WORK TO BE COMPLETED: Exactly the lines from the opening of the data through the line containing "to 65,535. -/" should be reproduced, please, with nothing added.

------------------------------------

-- ==== Sys2Proof/Machine/Arith.lean ====
section
/-! DEFINITION. The arithmetic the rules name: the CRC of R3, frame numbers, rounding, clamping, counts that
stop or wrap, and fixed tables, read, mapped and written. -/

namespace Sys2Proof.Machine

/-! ### CRC (R3) -/

/-- One bit taken into the CRC register: shift toward the most significant end, then exclusive-or with
1021h if the bit and the old most significant bit differ (R3). -/
def crcBit (r : Word) (b : Bool) : Word :=
  if b != r.msb then (r <<< 1) ^^^ 0x1021 else r <<< 1

/-- One word taken into the CRC register, most significant bit first (R3). -/
def crcWord (r w : Word) : Word :=
  [15, 14, 13, 12, 11, 10, 9, 8, 7, 6, 5, 4, 3, 2, 1, 0].foldl (fun r i => crcBit r (w.getLsbD i)) r

/-- The expected CRC of the words before a packet's CRC word (R3). -/
def crcOf (ws : List Word) : Word := ws.foldl crcWord 0xFFFF

/-! ### Frame numbers (00_scope, Frame numbers) -/

/-- F is after G: (F − G) modulo 65,536 is 1 to 32,767. -/
def frameAfter (f g : Word) : Bool := 1 ≤ (f - g).toNat && (f - g).toNat ≤ 32767

/-- F is before G: (F − G) modulo 65,536 is 32,768 to 65,535. -/
def frameBefore (f g : Word) : Bool := 32768 ≤ (f - g).toNat

/-! ### Rounding and limits (00_scope, Numbers and rounding) -/

/-- n divided by d, rounded to the nearest integer with ties away from zero. -/
def roundDiv (n : Int) (d : Nat) : Int :=
  let q : Nat := (2 * n.natAbs + d) / (2 * d)
  if n < 0 then -(q : Int) else (q : Int)

/-- x replaced by the nearest end of the range lo to hi. -/
def clampInt (lo hi x : Int) : Int :=
  if x < lo then lo else if hi < x then hi else x

/-- n divided by d, rounded toward plus infinity. -/
def ceilDiv (n d : Nat) : Nat := (n + d - 1) / d

/-- A 16-bit count raised by one that stops at 65,535 (R19, R126, R171). -/
def satSucc (w : Word) : Word := if w = 0xFFFF then w else w + 1

/-- A 32-bit count raised by n, wrapping (R23, R130). -/
def addCount (c : Count) (n : Nat) : Count := c + BitVec.ofNat 32 n

/-- A duration of the host's, in microseconds, as timebase ticks (R51). -/
def microseconds (n : Nat) : Time := BitVec.ofNat 32 (100 * n)

/-! ### Fixed tables -/

/-- A table with every entry replaced by `f` of its index and itself. -/
def mapTable {n : Nat} {α β : Type} (f : Nat → α → β) (v : Vector α n) : Vector β n :=
  ⟨⟨v.toList.mapIdx f⟩, by simp⟩

/-- The entry at an index, or `d` where the index lies outside the table. -/
def entryAt {n : Nat} {α : Type} (v : Vector α n) (i : Nat) (d : α) : α := (v.toList[i]?).getD d

/-- The table with the entries from `first` on replaced by `xs` (those that fall inside the table). -/
def writeFrom {n : Nat} {α : Type} (v : Vector α n) (first : Nat) (xs : List α) : Vector α n :=
  mapTable (fun i x => if first ≤ i then (xs[i - first]?).getD x else x) v

end Sys2Proof.Machine
end

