-- ==== Sys2Proof/Machine/Link.lean ====
section
/-! DEFINITION. The control link's shared operations: raising a notice, answering a request, the transmit
arbiter, taking a request into execution. -/

namespace Sys2Proof.Machine

/-! ### Notices (R171) -/

/-- A notice joined to the list: it replaces the payload of the entry of its kind and raises its count, or
joins the tail with a count of 1 (R171). -/
def addNotice (p : NoticePayload) : List Notice → List Notice
  | [] => [⟨p, 1⟩]
  | n :: ns => if n.payload.kind = p.kind then ⟨p, satSucc n.count⟩ :: ns else n :: addNotice p ns

/-- A notice kind is in the notice mask (R172, R179). -/
def inMask (mask : BitVec 9) (k : NoticeKind) : Bool := mask.getLsbD k.number

/-- A block raises a notice; a kind that is masked off has no effect on the list (R171). -/
def State.raise (s : State) (p : NoticePayload) : State :=
  s.updClp fun c => if inMask c.mask p.kind then { c with notices := addNotice p c.notices } else c

/-! ### Replies (R169, R170) -/

/-- The pending entry of the reply queue becomes the complete reply. -/
def fillPending (r : Reply) : ReplyEntry → ReplyEntry
  | .pending => .ready r
  | .ready q => .ready q

/-- The reply of the request in execution is filled (R169). -/
def Clp.answer (c : Clp) (result : Result) (payload : List Word) : Clp :=
  match c.inExec with
  | some e => { c with replies := c.replies.map (fillPending ⟨e.request.code, e.request.tag, result, payload⟩) }
  | none => c

/-- The request in execution is complete: its reply is filled and the next request may start (R169). -/
def State.complete (s : State) (result : Result) (payload : List Word) : State :=
  s.updClp fun c => { c.answer result payload with inExec := none }

/-- The request in execution waits for `job`. -/
def State.setJob (s : State) (job : Job) : State :=
  s.updClp fun c => { c with inExec := c.inExec.map fun e => { e with job := job } }

/-! ### The transmitter (R173) -/

/-- The transmit arbiter's choice for a free transmitter: the complete reply at the head of the reply queue;
else, where the queue is empty or its head is pending, the head of the notice list; else IDLE. The
chosen entry leaves its queue or list (R173). -/
def Clp.chooseNext (c : Clp) : Clp :=
  match c.replies, c.notices with
  | .ready r :: rest, _ => { c with sending := some (.reply r), replies := rest }
  | _, n :: ns => { c with sending := some (.notice n), notices := ns }
  | _, [] => c

/-- The transmit arbiter acts whenever the transmitter is free (R173). -/
def State.transmit (s : State) : State :=
  s.updClp fun c => if c.sending.isNone then c.chooseNext else c

/-! ### Taking a request into execution (R169) -/

/-- Whether the head of the request queue may be taken into execution: no request in execution, reset in
hand clear, and fewer than 16 entries in the reply queue (R169). -/
def State.mayStart (s : State) : Bool :=
  s.clp.inExec.isNone && !s.clp.resetInHand && s.clp.replies.length < 16

/-- A request leaves the head of the request queue, of which `rest` is left, and goes into execution; a
pending entry for its reply joins the tail of the reply queue (R169). -/
def State.start (s : State) (r : Request) (rest : List Request) : State :=
  s.updClp fun c => { c with requests := rest, inExec := some ⟨r, .now⟩, replies := c.replies ++ [.pending] }

end Sys2Proof.Machine
end

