/-! ### The block as a whole -/

/-- A step takes the command at the front of the queue and runs it with the queue's rest (that a queue of
commands stands in the state is the model's form, log entry 1). On an empty queue one tick of the timebase
passes (R51): a timer still due at the present value expires before it, then the timebase rises by one, and
a timer whose expiry point it reaches expires, the deadline timer first, with the reload and the tick of the
pace timer (R54, R58); where no timer is due nothing else changes. While a hard reset lasts a step on an empty
queue changes nothing: no time passes, as R51 and R62 start the timebase from 0 at its end (DEDUCED, log
entry 18). That a step on an empty queue is one tick, and which of two timers due together is first, is the
model's choice (DESIGN CHOICE, log entry 2); what follows a command at its moment (`settle`) is stated below. -/
def Obligations.StepRunsTheFrontCommand : Prop :=
  (∀ (c : Instr) (rest : List Instr) (s : State),
    step { s with pending := c :: rest } = exec c { s with pending := rest } ∧
      Sys2Proof.core.step { s with pending := c :: rest } = exec c { s with pending := rest }) ∧
  (∀ s : State, s.pending = [] →
    (s.inReset = true → step s = .next s) ∧
    (s.inReset = false →
      (let u := s.expireDue
       step s = .next (State.settle (State.expireDue
         { u with ctu := { u.ctu with timebase := u.ctu.timebase + 1 } }))) ∧
      (s.ctu.deadlineAt ≠ some s.ctu.timebase → s.ctu.paceAt ≠ some s.ctu.timebase →
        s.ctu.deadlineAt ≠ some (s.ctu.timebase + 1) → s.ctu.paceAt ≠ some (s.ctu.timebase + 1) →
        step s = .next (State.settle { s with ctu := { s.ctu with timebase := s.ctu.timebase + 1 } }) ∧
        (s.clp.sending ≠ none → s.clp.requests = [] →
          step s = .next { s with ctu := { s.ctu with timebase := s.ctu.timebase + 1 } })))) ∧
  (∀ u : State, u.expireDue =
    let v : State :=
      if u.ctu.deadlineAt = some u.ctu.timebase then
        State.takeExpiry { u with ctu := { u.ctu with deadlineAt := none } }
      else u
    if v.ctu.paceAt = some v.ctu.timebase then
      State.tick { v with ctu := { v.ctu with
        paceCurrent := v.ctu.pacePending
        paceAt := some (v.ctu.timebase + microseconds v.ctu.pacePending) } }
    else v)

/-- The values the manual states for the end of a hard reset. -/
def Obligations.ResetLeavesTheStatedValues : Prop :=
  let r := State.reset
  (∀ l : Link, (r.link l).receiver = .disabled ∧ (r.link l).entry = ⟨false, 0, 1, 256, .optional⟩ ∧
    (r.link l).buffer0.state = .free ∧ (r.link l).buffer1.state = .free ∧ (r.link l).queue = [] ∧
    (r.link l).current = none ∧ (r.link l).closing = [] ∧ (r.link l).overflow = false ∧
    (r.link l).counts = .zero) ∧
  (∀ x, (r.desc x).tag = 0 ∧ (r.desc x).state = .free ∧ (r.desc x).cause = none ∧
    (r.desc x).relation = .none ∧ (r.desc x).outcome = none ∧ (r.desc x).skip = none ∧
    (∀ l : Link, (r.desc x).sensors[l] = ⟨0, false, false⟩) ∧ (r.desc x).ready = [] ∧
    (r.desc x).markers = 0 ∧ (r.desc x).openedAt = 0 ∧ (r.desc x).closedAt = 0) ∧
  r.sau.lastClosed = none ∧ r.sau.rotation = 7 ∧ r.freeBuffer = some .a ∧ r.sau.copy = none ∧
  r.ctu.timebase = 0 ∧ r.ctu.deadlineAt = none ∧ r.ctu.paceAt = none ∧ r.ctu.paceCurrent = 1000 ∧
  r.ctu.pacePending = 1000 ∧ r.ctu.trigger = .immediate ∧ r.ctu.order = .batch ∧ r.ctu.deadline = 2000 ∧
  r.ctu.edge = .rising ∧
  (∀ place i, Memory.eccWritten r.mmc.dram place i = false) ∧
  (∀ k g, (r.entry k g).present = false ∧ (r.entry k g).base = 0 ∧ (r.entry k g).pages = 0) ∧
  (∀ k, (r.bank k).shift = 14) ∧ r.mmc.active = .zero ∧ r.mmc.swap = none ∧ r.mmc.corrected = 0 ∧
  r.mmc.uncorrectable = 0 ∧ r.mmc.port = none ∧ r.mmc.engineWaits = none ∧ r.mmc.recorderWaits = none ∧
  r.mmc.hostWaits = none ∧
  r.rce.state = .idle ∧ r.rce.attached = none ∧ r.rce.bank = none ∧ r.rce.shift = none ∧
  r.rce.attachedAt = none ∧ r.rce.block = none ∧ (∀ p ∈ r.rce.sums.toList, p = 0) ∧
  (∀ a ∈ r.tfu.active.toList, a = ⟨⟨false, 0, 65536, 0, 0⟩, 0, 0⟩) ∧
  (∀ a ∈ r.tfu.shadow.toList, a = ⟨false, 0, 65536, 0, 0⟩) ∧
  (∀ p ∈ r.tfu.activePairs.slots.toList, p = ⟨0, 1, 65535⟩) ∧ r.tfu.activePairs.count = 0 ∧
  (∀ p ∈ r.tfu.shadowPairs.slots.toList, p = ⟨0, 1, 65535⟩) ∧ r.tfu.shadowPairs.count = 0 ∧
  r.tfu.applyPending = false ∧ r.tfu.applyDue = false ∧ r.tfu.pass = none ∧
  r.lsv.loop = .stopped ∧ r.lsv.tripCause = none ∧ r.lsv.tripFrame = 0 ∧ r.lsv.skips = 0 ∧
  r.lsv.skipLimit = 0 ∧ r.lsv.saturationLimit = 0 ∧ r.lsv.counts = .zero ∧ r.lsv.stopInProgress = false ∧
  r.drp.settings = ⟨0, 1, 0⟩ ∧ r.drp.state = .bypass ∧ r.drp.holding = none ∧ r.drp.queue = [] ∧
  r.drp.transmit = false ∧ r.drp.train = none ∧ r.drp.markPassed = false ∧ r.drp.headSeen = false ∧
  r.drp.headOpen = false ∧ r.drp.leaveRequested = false ∧ r.drp.counts = .zero ∧
  r.tmr.config = none ∧ r.tmr.enabled = false ∧ r.tmr.frozen = false ∧ r.tmr.geometry = none ∧
  r.tmr.unread = [] ∧ r.tmr.writing = none ∧ r.tmr.underRead = none ∧ r.tmr.decimated = 0 ∧
  r.tmr.sequence = 0 ∧ r.tmr.counts = .zero ∧
  r.clp.receiver = .hunt ∧ r.clp.buffer = [] ∧ r.clp.requests = [] ∧ r.clp.inExec = none ∧
  r.clp.replies = [] ∧ r.clp.notices = [] ∧ (∀ k : NoticeKind, inMask r.clp.mask k = true) ∧
  r.clp.resetInHand = false ∧ r.clp.sending = none ∧ r.clp.receiveErrors = 0 ∧ r.clp.syncLosses = 0 ∧
  r.clp.queueFull = 0 ∧ r.clp.dropped = 0 ∧ r.clp.lastReset = .hard ∧ r.clp.resetPoint = 0 ∧
  r.controlOut = [.abort]
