@[simp] theorem State.desc_updDesc_same (x : BufferId) (f : Descriptor → Descriptor) :
    (s.updDesc x f).desc x = f (s.desc x) := by cases x <;> rfl

theorem State.desc_updDesc_of_ne {x y : BufferId} (h : y ≠ x) (f : Descriptor → Descriptor) :
    (s.updDesc x f).desc y = s.desc y := by cases x <;> cases y <;> first | rfl | exact absurd rfl h

theorem State.desc_updBuffer_of_ne {x y : BufferId} (h : y ≠ x) (f : SlopeBuffer → SlopeBuffer) :
    (s.updBuffer x f).desc y = s.desc y := by cases x <;> cases y <;> first | rfl | exact absurd rfl h

@[simp] theorem State.bank_updBank_same (k : BankId) (f : Bank → Bank) :
    (s.updBank k f).bank k = f (s.bank k) := by cases k <;> rfl

theorem State.bank_updBank_of_ne {k j : BankId} (h : j ≠ k) (f : Bank → Bank) :
    (s.updBank k f).bank j = s.bank j := by cases k <;> cases j <;> first | rfl | exact absurd rfl h

@[simp] theorem State.link_updLink_same (l : Link) (f : LinkState → LinkState) :
    (s.updLink l f).link l = f (s.link l) := by
  simp [State.link, State.updLink]

theorem State.link_updLink_of_ne {l k : Link} (h : k ≠ l) (f : LinkState → LinkState) :
    (s.updLink l f).link k = s.link k := by
  have : l.val ≠ k.val := fun e => h (Fin.ext e.symm)
  simp [State.link, State.updLink, Vector.getElem_set_ne, this]

end Sys2Proof.Machine
end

------------------------------------

RESPONSE:
-- ==== Sys2Proof/Machine/Arith.lean ====
section
/-! DEFINITION. The arithmetic the rules name: the CRC of R3, frame numbers, rounding, clamping, counts that
stop or wrap, and fixed tables, read, mapped and written. -/

namespace Sys2Proof.Machine

/-! ### CRC (R3) -/

/-- One bit taken into the CRC register: shift toward the most significant end, then exclusive-or with
1021h if the bit and the old most significant bit differ (R3). -/
def crcBit (r : Word) (b : Bool) : Word :=
  if b != r.msb then (r <<< 1) ^^^ 0x1021 else r <<< 1

/-- One word taken into the CRC register, most significant bit first (R3). -/
def crcWord (r w : Word) : Word :=
  [15, 14, 13, 12, 11, 10, 9, 8, 7, 6, 5, 4, 3, 2, 1, 0].foldl (fun r i => crcBit r (w.getLsbD i)) r

/-- The expected CRC of the words before a packet's CRC word (R3). -/
def crcOf (ws : List Word) : Word := ws.foldl crcWord 0xFFFF

/-! ### Frame numbers (00_scope, Frame numbers) -/

/-- F is after G: (F − G) modulo 65,536 is 1 to 32,767. -/
def frameAfter (f g : Word) : Bool := 1 ≤ (f - g).toNat && (f - g).toNat ≤ 32767

/-- F is before G: (F − G) modulo 65,536 is 32,768 to 65,535. -/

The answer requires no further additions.